Big Vibe hits the ground running with “Brain In a Jar.” With a high-energy bass line, insanely catchy chorus and the almost-retro sounding guitar riffs that Seaway has already displayed in their new singles, this song was meant to be an opening track. As soon as the pre-released single and title track dropped, I knew I was going to be all over this new album. It’s just an overall fun track, complete with some great lyrics that I can’t wait to dance along to in a crowd. I’m not exaggerating when I say that I listened to this for about 48 hours straight when it was released and that it might be my song of the year.
“Mrs. David” starts off with another solid guitar riff that’s sure to get stuck in your head. Something about this track sounds like it would be right at home in a John Hughes movie, and that in itself makes it stand out from the pack. Guitarist Andrew Eichinger said that he thinks this is the track that really brings Big Vibe together, and I think he might be on to something. “Still Blue” is yet another song I can’t wait to scream at the top of my lungs in a crowd. I’m sounding like a broken record already, but the guitar riffs in this track are unreal. The lyrics seem to perfectly sum up this year as a whole “A year is lost but I’m still blue,” hits right where it hurts.
Even before I heard the rest of the album, “Wild Things” is definitely the track that stood apart from the others. It veers away from the funky sound and killer guitar riffs and adapts a much more modern sound that fits Seaway phenomenally. “Pathetic” picks back up where “Still Blue” left off. The upbeat guitar riffs are back, and the juxtaposition of the loud verses and the softer chorus keeps listeners guessing with lyrics that are extremely catchy. It is, hands down, my favorite track from the album. “Sweet Sugar” seems to be the exact middle ground between high-energy tracks like “Mrs. David” and the more reserved, mature sounds of tracks like “Wild Things.” It maintains the catchy riffs and choruses that have been so common on this album so far, and you’ll probably be humming it for the next week or so.

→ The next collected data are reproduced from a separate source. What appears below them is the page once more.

-- ==== Sys2Proof/Laws/Button.lean ====
section
/-! SUPPORT. One poll of the button detector, said once: the four cases of the committed level before and after
(spec 43_button.md R150 to R154). -/

namespace Sys2Proof.Machine

open Sys2Proof

/-- R151 as one record. -/
theorem debounce_eq (c : Config) (b : ButtonRegs) (now : Time) (p : Bool) :
    b.sampleAndDebounce c now p = { b with
      previousDebouncedState := b.debouncedState, rawState := p
      lastChangeTime := changeTimeAt b now p, debouncedState := levelAt c b now p } := by
  unfold ButtonRegs.sampleAndDebounce ButtonRegs.commit ButtonRegs.sample changeTimeAt levelAt changeTimeAt
  simp only [wsub_eq_elapsed]
  by_cases h : p = b.rawState
  · subst h
    simp only [ne_eq, not_true_eq_false, if_false, if_true]
    by_cases h1 : c.debounceMs ≤ elapsed c.W now b.lastChangeTime <;> by_cases h2 : b.rawState = b.debouncedState <;> simp [h1, h2]
  · simp only [ne_eq, h, not_false_eq_true, if_true, if_false]
    by_cases h1 : c.debounceMs ≤ elapsed c.W now now <;> by_cases h2 : p = b.debouncedState <;> simp [h1, h2]

/-- R154 as one record. -/
theorem holdStep_eq (c : Config) (b : ButtonRegs) (now : Time) :
    b.holdStep c now =
      ({ b with
          holdDurationMs := elapsed c.W now b.lastPressTime
          isHeld := b.isHeld || decide (c.holdMs < elapsed c.W now b.lastPressTime) },
        !b.isHeld && decide (c.holdMs < elapsed c.W now b.lastPressTime)) := by
  unfold ButtonRegs.holdStep
  simp only [wsub_eq_elapsed]
  by_cases h1 : c.holdMs < elapsed c.W now b.lastPressTime <;> cases b.isHeld <;> simp [h1]

/-- R150: what a poll does, by the committed level before it and after it. -/
theorem poll_eq (c : Config) (b : ButtonRegs) (now : Time) (p : Bool) :
    b.poll c now p =
    let b1 := { b with
      previousDebouncedState := b.debouncedState, rawState := p
      lastChangeTime := changeTimeAt b now p, debouncedState := levelAt c b now p }
    match b.debouncedState, levelAt c b now p with
    | false, false => (b1, false)
    | false, true => (b1.pressStep c now, false)
    | true, false => (b1.releaseStep c now, false)
    | true, true => b1.holdStep c now := by
  unfold ButtonRegs.poll
  rw [debounce_eq]
  unfold ButtonRegs.holdIfDown ButtonRegs.releaseIfFallen ButtonRegs.pressIfRisen
  cases hd : b.debouncedState <;> cases hl : levelAt c b now p <;> 
    simp [ButtonRegs.pressStep, ButtonRegs.holdStep, ButtonRegs.releaseStep, wsub_self, ButtonRegs.isDoubleClick]

end Sys2Proof.Machine
end

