-- ==== Sys2Proof/Tests/Slice0.lean ====
section
/-! SUPPORT. Tests: ill-formed configurations the check refuses, words written out from the opcode map, one-step tests whose
expected values are the vectors of spec 95_test_vectors.md (named in each), and for each obligation with hypotheses a witness
that meets them. -/

namespace Sys2Proof.Tests

open Sys2Proof Sys2Proof.Machine

/-! ## Well-formedness -/

theorem test_defaultConfig_legal : Config.default.legal = true := by decide
theorem test_width0_refused : { Config.default with W := 0 }.legal = false := by decide
theorem test_time_too_wide_refused : { Config.default with W := 9 }.timesFit = false := by decide
theorem test_timeout_at_width_refused :
    { Config.default with readyTimeoutMs := ⟨600000, 600000, 600000, 2 ^ 32⟩ }.legal = false := by decide
theorem test_equal_ids_refused : { Config.default with id := ⟨0x3C3, 0x331, 0x331, 0x43C⟩ }.legal = false := by decide
theorem test_signal_place_refused : { Config.default with sigPark := ⟨2, 4⟩ }.legal = false := by decide
theorem test_signal_length_refused : { Config.default with sigLock := ⟨34, 17⟩ }.legal = false := by decide
theorem test_batt_length_refused : { Config.default with sigBatt := ⟨22, 6⟩ }.legal = false := by decide
theorem test_sentinel_low_refused : { Config.default with sentinel := 127 }.legal = false := by decide
theorem test_sentinel_high_refused : { Config.default with sentinel := 0x100 }.legal = false := by decide
theorem test_codePark_refused : { Config.default with maxPark := 0 }.legal = false := by decide
/-- R84: an 8-bit battery field starts at bit 23. -/
theorem test_batt8_at_22_refused : { Config.default with sigBatt := ⟨22, 8⟩ }.legal = false := by decide
theorem test_batt8_legal : { Config.default with sigBatt := ⟨23, 8⟩ }.legal = true := by decide
theorem test_every_command_wellFormed : (Instr.wellFormed .extract && Instr.wellFormed .safeShutdown) = true := by decide

/-- The step refuses an illegal configuration by name. -/
theorem test_step_refuses_illegal :
    step { State.reset with cfg := { Config.default with W := 0 } } = .refused .illegalConfig := by rfl

/-! ## Decoding: every command's word, from the bits of 30_encoding.md R71 and R73 -/

theorem test_decode_codec_control : decode 0b00000001 = .ok .extract ∧ decode 0b00000010 = .ok .set ∧
    decode 0b00000011 = .ok .init := by decide
theorem test_decode_decode : decode 0b00000100 = .ok .decodeLamp ∧ decode 0b00000101 = .ok .decodeLock ∧
    decode 0b00000110 = .ok .decodePark ∧ decode 0b00000111 = .ok .decodeBatt := by decide
theorem test_decode_update : decode 0b00001000 = .ok .updateLamp ∧ decode 0b00001001 = .ok .updateLock ∧
    decode 0b00001010 = .ok .updatePark ∧ decode 0b00001011 = .ok .updateBatt := by decide
theorem test_decode_vehicle : decode 0b00001100 = .ok .frameIn ∧ decode 0b00001101 = .ok .recomputeReady ∧
    decode 0b00001110 = .ok .touchFreshness ∧ decode 0b00001111 = .ok .snapshot := by decide
theorem test_decode_button : decode 0b00010000 = .ok .buttonPoll ∧ decode 0b00010001 = .ok .readPressed ∧
    decode 0b00010010 = .ok .readReleased ∧ decode 0b00010011 = .ok .readDouble ∧
    decode 0b00010100 = .ok .buttonStatus := by decide
theorem test_decode_output : decode 0b00011000 = .ok .outputTick ∧ decode 0b00011001 = .ok .toolboxEval ∧
    decode 0b00011010 = .ok .toolboxTimer ∧ decode 0b00011011 = .ok .mayActivate := by decide
theorem test_decode_shutdown : decode 0b00011100 = .ok .safeShutdown := by decide
/-- CT2. -/
theorem test_decode_reservedOp :
    ([0x00, 0x15, 0x16, 0x17, 0x1D, 0x1E, 0x1F] : List Byte).all (fun w => decode w == .error .reservedOp) = true := by
  decide
/-- CT3, CT4. -/
theorem test_decode_reservedBits :
    ([0x20, 0x3C, 0x81, 0xFF, 0x38] : List Byte).all (fun w => decode w == .error .reservedBits) = true := by decide
/-- P2's byte stream. -/
theorem test_encode_stream : [Instr.frameIn, .recomputeReady, .outputTick].map encode = [0x0C, 0x0D, 0x18] := by decide
theorem test_tableWord_width : decodeTableWord 8 0x1B = some .mayActivate ∧ decodeTableWord 16 0x1B = none ∧
    decodeTableWord 8 0x11B = none := by decide
theorem test_withFetchWord_runs :
    step (State.reset.withFetchWord 8 0x0F) = exec .snapshot (State.reset.accept InPorts.zero []) := by rfl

Seaway brings a more rock-forward sound with “Peach.” The whistle-turned-synth in the background made me smile when I picked up on it and I found myself dancing along on my first listen-through. Complete with a pretty sick guitar solo and earnest lyrics, this is the track to go for if you’re curious what Seaway is up to. “If You Let Me” stood out to me right away. The lyrics, heartfelt and sincere, almost sound as if this track was supposed to be an acoustic ballad that turned to a full-band arrangement in a split-second decision. Normally I don’t think that would have been a good decision, but in Seaway’s case, I love how it ended up coming together. For real though- Seaway, if you’re reading this, please release an acoustic version of this gorgeous song.
The vocals and overall beat of “Wicked” are practically begging to be danced to around your room. Vocalist Ryan Locke really lets it fly in the chorus, effortlessly matching the upbeat mood that the music is putting forward. The track wraps up with an instrumental outro, something that we’ve never heard from Seaway, that I really hope they start to do more often. “Sick Puppy” threw me for a loop. I really didn’t expect Seaway to close such a high-energy album with a slower track, and for the first 25 seconds, I thought they were going to – I was proved wrong very quickly. This track’s presence on Big Vibe shows listeners just how much this band has grown in their lifetime, transforming from the happy-go-lucky songs on their earlier releases to the serious, almost desperate lyrics in this song.
Big Vibe is the cure to all of those quarantine blues, something to help remedy those almost-winter bad vibes. This album shows how much Seaway has grown as a band. It’s not saying goodbye to the pop punk anthems of their first three releases, but rather, saying “Look at what we can do now.” Whether you’ve been a fan of the band since 2011 or their latest single release, you’re going to find something to love on this album.